Saturday, September 17, 2022

 September 17,  2022


Reflection



LISTENING SKILLS  # 1


I would suspect - think - that awareness of what another says triggers my memories - the stories inside of me.

I would think being aware of that - is the first step in getting to the number one skill in listening.

Jack says, "When we were kids, we used to go to Coney Island." Then he adds, "I loved that - especially going to Nathan's - and getting a hot dog and an orange drink - before we headed back home by the subway."

Jill hears that. 

However, the words, "Coney Island" triggers memories of the parachute and the Cyclone roller coaster and the Steeplechase Amusement Park and the beach and running down into the water.

She could hear and listen to Jack's words - but instead, she first  hears and concentrates on the images that come flooding and flowing into her upper room - into her mind and her memory.

Now she's ready for Listening Skill # 1.

If Jill says to herself, "Okay, I have these memories - these my takes - on Coney Island as a kid - but let me go back to what Jack just said.

If Jill then says to Jack, "I have my memories. You just triggered a bunch for me,  but tell me again what you loved about Coney Island as a kid."

If Jill does that, then she is using skill # 1.

She's actually listening.

Listening is that decision - to put myself aside - and really listen to another - to their stuff and their takes on life.

Everything another says triggers  our stuff.

But listening is looking at and sorting out another's stuff.

Our memories are 1 million buttons.

Others and other things keep hitting those buttons. 

Turning them off and listening to what other's buttons hit - is real listening.

Dementia is the loss of memory.

As we age we have more and more trouble with names - of persons, places and things.

So having our memories jarred, is a good thing. It shows we still have them and we make connections.
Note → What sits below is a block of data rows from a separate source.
@[simp] theorem State.raiseOutcome_addrHi (c : Code) (p : List Byte) : (s.raiseOutcome c p).addrHi = s.addrHi := rfl
@[simp] theorem State.raiseOutcome_addrLo (c : Code) (p : List Byte) : (s.raiseOutcome c p).addrLo = s.addrLo := rfl
@[simp] theorem State.raiseOutcome_len (c : Code) (p : List Byte) : (s.raiseOutcome c p).len = s.len := rfl
@[simp] theorem State.raiseOutcome_procId (c : Code) (p : List Byte) : (s.raiseOutcome c p).procId = s.procId := rfl
@[simp] theorem State.raiseOutcome_txlen (c : Code) (p : List Byte) : (s.raiseOutcome c p).txlen = s.txlen := rfl
@[simp] theorem State.raiseOutcome_mem (c : Code) (p : List Byte) : (s.raiseOutcome c p).mem = Memory.setList s.mem rxBase p := rfl
@[simp] theorem State.raiseOutcome_cmd (c : Code) (p : List Byte) : (s.raiseOutcome c p).cmd = s.cmd := rfl
@[simp] theorem State.raiseOutcome_done (c : Code) (p : List Byte) : (s.raiseOutcome c p).done = true := rfl
@[simp] theorem State.raiseOutcome_ovr (c : Code) (p : List Byte) : (s.raiseOutcome c p).ovr = s.ovr := rfl
@[simp] theorem State.raiseOutcome_session (c : Code) (p : List Byte) : (s.raiseOutcome c p).session = s.session := rfl
@[simp] theorem State.raiseOutcome_result (c : Code) (p : List Byte) : (s.raiseOutcome c p).result = c := rfl
@[simp] theorem State.raiseOutcome_rxlen (c : Code) (p : List Byte) : (s.raiseOutcome c p).rxlen = countByte p.length := rfl
@[simp] theorem State.raiseOutcome_ctl (c : Code) (p : List Byte) : (s.raiseOutcome c p).ctl = .idle := rfl
@[simp] theorem State.raiseOutcome_dec (c : Code) (p : List Byte) : (s.raiseOutcome c p).dec = .done := rfl
@[simp] theorem State.raiseOutcome_attempt (c : Code) (p : List Byte) : (s.raiseOutcome c p).attempt = 0 := rfl
@[simp] theorem State.raiseOutcome_op (c : Code) (p : List Byte) : (s.raiseOutcome c p).op = s.op := rfl
@[simp] theorem State.raiseOutcome_latchLen (c : Code) (p : List Byte) : (s.raiseOutcome c p).latchLen = s.latchLen := rfl
@[simp] theorem State.raiseOutcome_rxbuf (c : Code) (p : List Byte) : (s.raiseOutcome c p).rxbuf = [] := rfl
@[simp] theorem State.raiseOutcome_csum (c : Code) (p : List Byte) : (s.raiseOutcome c p).csum = s.csum := rfl
@[simp] theorem State.raiseOutcome_history (c : Code) (p : List Byte) : (s.raiseOutcome c p).history = s.history := rfl
@[simp] theorem State.raiseOutcome_agenda (c : Code) (p : List Byte) : (s.raiseOutcome c p).agenda = s.agenda := rfl
@[simp] theorem State.raiseOutcome_hostGot (c : Code) (p : List Byte) : (s.raiseOutcome c p).hostGot = s.hostGot := rfl
@[simp] theorem State.raiseOutcome_tick (c : Code) (p : List Byte) : (s.raiseOutcome c p).tick = s.tick := rfl
@[simp] theorem State.raiseOutcome_epoch (c : Code) (p : List Byte) : (s.raiseOutcome c p).epoch = s.epoch := rfl

@[simp] theorem State.setSession_addrHi (v : Session) : (s.setSession v).addrHi = s.addrHi := rfl
@[simp] theorem State.setSession_addrLo (v : Session) : (s.setSession v).addrLo = s.addrLo := rfl
@[simp] theorem State.setSession_len (v : Session) : (s.setSession v).len = s.len := rfl
@[simp] theorem State.setSession_procId (v : Session) : (s.setSession v).procId = s.procId := rfl
@[simp] theorem State.setSession_txlen (v : Session) : (s.setSession v).txlen = s.txlen := rfl
@[simp] theorem State.setSession_mem (v : Session) : (s.setSession v).mem = s.mem := rfl
@[simp] theorem State.setSession_cmd (v : Session) : (s.setSession v).cmd = s.cmd := rfl
@[simp] theorem State.setSession_done (v : Session) : (s.setSession v).done = s.done := rfl
@[simp] theorem State.setSession_ovr (v : Session) : (s.setSession v).ovr = s.ovr := rfl
@[simp] theorem State.setSession_session (v : Session) : (s.setSession v).session = v := rfl
@[simp] theorem State.setSession_result (v : Session) : (s.setSession v).result = s.result := rfl
@[simp] theorem State.setSession_rxlen (v : Session) : (s.setSession v).rxlen = s.rxlen := rfl
@[simp] theorem State.setSession_ctl (v : Session) : (s.setSession v).ctl = s.ctl := rfl
@[simp] theorem State.setSession_dec (v : Session) : (s.setSession v).dec = s.dec := rfl
@[simp] theorem State.setSession_attempt (v : Session) : (s.setSession v).attempt = s.attempt := rfl
@[simp] theorem State.setSession_op (v : Session) : (s.setSession v).op = s.op := rfl
@[simp] theorem State.setSession_latchLen (v : Session) : (s.setSession v).latchLen = s.latchLen := rfl
@[simp] theorem State.setSession_rxbuf (v : Session) : (s.setSession v).rxbuf = s.rxbuf := rfl
@[simp] theorem State.setSession_csum (v : Session) : (s.setSession v).csum = s.csum := rfl
@[simp] theorem State.setSession_history (v : Session) : (s.setSession v).history = s.history := rfl
@[simp] theorem State.setSession_agenda (v : Session) : (s.setSession v).agenda = s.agenda := rfl
@[simp] theorem State.setSession_hostGot (v : Session) : (s.setSession v).hostGot = s.hostGot := rfl
@[simp] theorem State.setSession_tick (v : Session) : (s.setSession v).tick = s.tick := rfl
@[simp] theorem State.setSession_epoch (v : Session) : (s.setSession v).epoch = s.epoch := rfl

@[simp] theorem State.preamble_addrHi (v : Byte) : (s.preamble v).addrHi = s.addrHi := rfl
@[simp] theorem State.preamble_addrLo (v : Byte) : (s.preamble v).addrLo = s.addrLo := rfl
@[simp] theorem State.preamble_len (v : Byte) : (s.preamble v).len = s.len := rfl
@[simp] theorem State.preamble_procId (v : Byte) : (s.preamble v).procId = s.procId := rfl
@[simp] theorem State.preamble_txlen (v : Byte) : (s.preamble v).txlen = s.txlen := rfl
@[simp] theorem State.preamble_mem (v : Byte) : (s.preamble v).mem = s.mem := rfl
@[simp] theorem State.preamble_cmd (v : Byte) : (s.preamble v).cmd = v := rfl
@[simp] theorem State.preamble_done (v : Byte) : (s.preamble v).done = false := rfl
@[simp] theorem State.preamble_ovr (v : Byte) : (s.preamble v).ovr = s.ovr := rfl
@[simp] theorem State.preamble_session (v : Byte) : (s.preamble v).session = s.session := rfl
@[simp] theorem State.preamble_result (v : Byte) : (s.preamble v).result = .none := rfl
@[simp] theorem State.preamble_rxlen (v : Byte) : (s.preamble v).rxlen = 0 := rfl
@[simp] theorem State.preamble_ctl (v : Byte) : (s.preamble v).ctl = s.ctl := rfl
@[simp] theorem State.preamble_dec (v : Byte) : (s.preamble v).dec = s.dec := rfl
@[simp] theorem State.preamble_attempt (v : Byte) : (s.preamble v).attempt = s.attempt := rfl
@[simp] theorem State.preamble_op (v : Byte) : (s.preamble v).op = s.op := rfl
@[simp] theorem State.preamble_latchLen (v : Byte) : (s.preamble v).latchLen = s.latchLen := rfl
@[simp] theorem State.preamble_rxbuf (v : Byte) : (s.preamble v).rxbuf = s.rxbuf := rfl
@[simp] theorem State.preamble_csum (v : Byte) : (s.preamble v).csum = s.csum := rfl
@[simp] theorem State.preamble_history (v : Byte) : (s.preamble v).history = s.history := rfl
@[simp] theorem State.preamble_agenda (v : Byte) : (s.preamble v).agenda = s.agenda := rfl
@[simp] theorem State.preamble_hostGot (v : Byte) : (s.preamble v).hostGot = s.hostGot := rfl
@[simp] theorem State.preamble_tick (v : Byte) : (s.preamble v).tick = s.tick := rfl
@[simp] theorem State.preamble_epoch (v : Byte) : (s.preamble v).epoch = s.epoch := rfl

@[simp] theorem State.setOvr_addrHi : (s.setOvr).addrHi = s.addrHi := rfl
@[simp] theorem State.setOvr_addrLo : (s.setOvr).addrLo = s.addrLo := rfl
@[simp] theorem State.setOvr_len : (s.setOvr).len = s.len := rfl
@[simp] theorem State.setOvr_procId : (s.setOvr).procId = s.procId := rfl
@[simp] theorem State.setOvr_txlen : (s.setOvr).txlen = s.txlen := rfl
@[simp] theorem State.setOvr_mem : (s.setOvr).mem = s.mem := rfl
@[simp] theorem State.setOvr_cmd : (s.setOvr).cmd = s.cmd := rfl
@[simp] theorem State.setOvr_done : (s.setOvr).done = s.done := rfl
@[simp] theorem State.setOvr_ovr : (s.setOvr).ovr = true := rfl
@[simp] theorem State.setOvr_session : (s.setOvr).session = s.session := rfl
@[simp] theorem State.setOvr_result : (s.setOvr).result = s.result := rfl
@[simp] theorem State.setOvr_rxlen : (s.setOvr).rxlen = s.rxlen := rfl
@[simp] theorem State.setOvr_ctl : (s.setOvr).ctl = s.ctl := rfl
@[simp] theorem State.setOvr_dec : (s.setOvr).dec = s.dec := rfl
@[simp] theorem State.setOvr_attempt : (s.setOvr).attempt = s.attempt := rfl
@[simp] theorem State.setOvr_op : (s.setOvr).op = s.op := rfl
@[simp] theorem State.setOvr_latchLen : (s.setOvr).latchLen = s.latchLen := rfl
@[simp] theorem State.setOvr_rxbuf : (s.setOvr).rxbuf = s.rxbuf := rfl
@[simp] theorem State.setOvr_csum : (s.setOvr).csum = s.csum := rfl
@[simp] theorem State.setOvr_history : (s.setOvr).history = s.history := rfl
@[simp] theorem State.setOvr_agenda : (s.setOvr).agenda = s.agenda := rfl
@[simp] theorem State.setOvr_hostGot : (s.setOvr).hostGot = s.hostGot := rfl
@[simp] theorem State.setOvr_tick : (s.setOvr).tick = s.tick := rfl
@[simp] theorem State.setOvr_epoch : (s.setOvr).epoch = s.epoch := rfl

@[simp] theorem State.clearFlags_addrHi (v : Byte) : (s.clearFlags v).addrHi = s.addrHi := rfl
@[simp] theorem State.clearFlags_addrLo (v : Byte) : (s.clearFlags v).addrLo = s.addrLo := rfl
@[simp] theorem State.clearFlags_len (v : Byte) : (s.clearFlags v).len = s.len := rfl
@[simp] theorem State.clearFlags_procId (v : Byte) : (s.clearFlags v).procId = s.procId := rfl
@[simp] theorem State.clearFlags_txlen (v : Byte) : (s.clearFlags v).txlen = s.txlen := rfl
@[simp] theorem State.clearFlags_mem (v : Byte) : (s.clearFlags v).mem = s.mem := rfl
@[simp] theorem State.clearFlags_cmd (v : Byte) : (s.clearFlags v).cmd = s.cmd := rfl
@[simp] theorem State.clearFlags_done (v : Byte) : (s.clearFlags v).done = (s.done && !v.getLsbD 1) := rfl
@[simp] theorem State.clearFlags_ovr (v : Byte) : (s.clearFlags v).ovr = (s.ovr && !v.getLsbD 2) := rfl
@[simp] theorem State.clearFlags_session (v : Byte) : (s.clearFlags v).session = s.session := rfl
@[simp] theorem State.clearFlags_result (v : Byte) : (s.clearFlags v).result = s.result := rfl
@[simp] theorem State.clearFlags_rxlen (v : Byte) : (s.clearFlags v).rxlen = s.rxlen := rfl
@[simp] theorem State.clearFlags_ctl (v : Byte) : (s.clearFlags v).ctl = s.ctl := rfl
@[simp] theorem State.clearFlags_dec (v : Byte) : (s.clearFlags v).dec = s.dec := rfl
@[simp] theorem State.clearFlags_attempt (v : Byte) : (s.clearFlags v).attempt = s.attempt := rfl
@[simp] theorem State.clearFlags_op (v : Byte) : (s.clearFlags v).op = s.op := rfl
@[simp] theorem State.clearFlags_latchLen (v : Byte) : (s.clearFlags v).latchLen = s.latchLen := rfl
@[simp] theorem State.clearFlags_rxbuf (v : Byte) : (s.clearFlags v).rxbuf = s.rxbuf := rfl
@[simp] theorem State.clearFlags_csum (v : Byte) : (s.clearFlags v).csum = s.csum := rfl
@[simp] theorem State.clearFlags_history (v : Byte) : (s.clearFlags v).history = s.history := rfl
@[simp] theorem State.clearFlags_agenda (v : Byte) : (s.clearFlags v).agenda = s.agenda := rfl
@[simp] theorem State.clearFlags_hostGot (v : Byte) : (s.clearFlags v).hostGot = s.hostGot := rfl
@[simp] theorem State.clearFlags_tick (v : Byte) : (s.clearFlags v).tick = s.tick := rfl
@[simp] theorem State.clearFlags_epoch (v : Byte) : (s.clearFlags v).epoch = s.epoch := rfl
As a preacher - speaking to 800 people on a Sunday morning - wow I'm hitting lots of buttons.

I pause - saying to myself - I'm triggering a lot of stuff right now. I imagine the inner conversations going on in the minds and memories of those present - a tiny bit of which I triggered. They have stuff from yesterday and last week to sort out - and church time is as good as any time to chew on them.

As a preacher I have to laugh at myself at the times I thought everyone was listening.

I say the word "orange".

Imagine what that word could trigger: Halloween, Florida, a basketball, throwing an orange that broke a window, West Orange, New Jersey, a girl friend from 31 years ago who love orange laces in her sneakers. 

So what am I saying here?

Skill # 1 in listening is the trying to be aware of what another is saying - yes it triggers my past - but if I want to really listen to another - I try to hear their past.

Dwelling on my stuff - my memories - diminishes my listening to another - and what they are saying and thinking.

But when I say, "Shut up my memories - and hear this other person's memories" watch what happens?

The other feels recognized and heard - and a moment of receiving Holy Communion.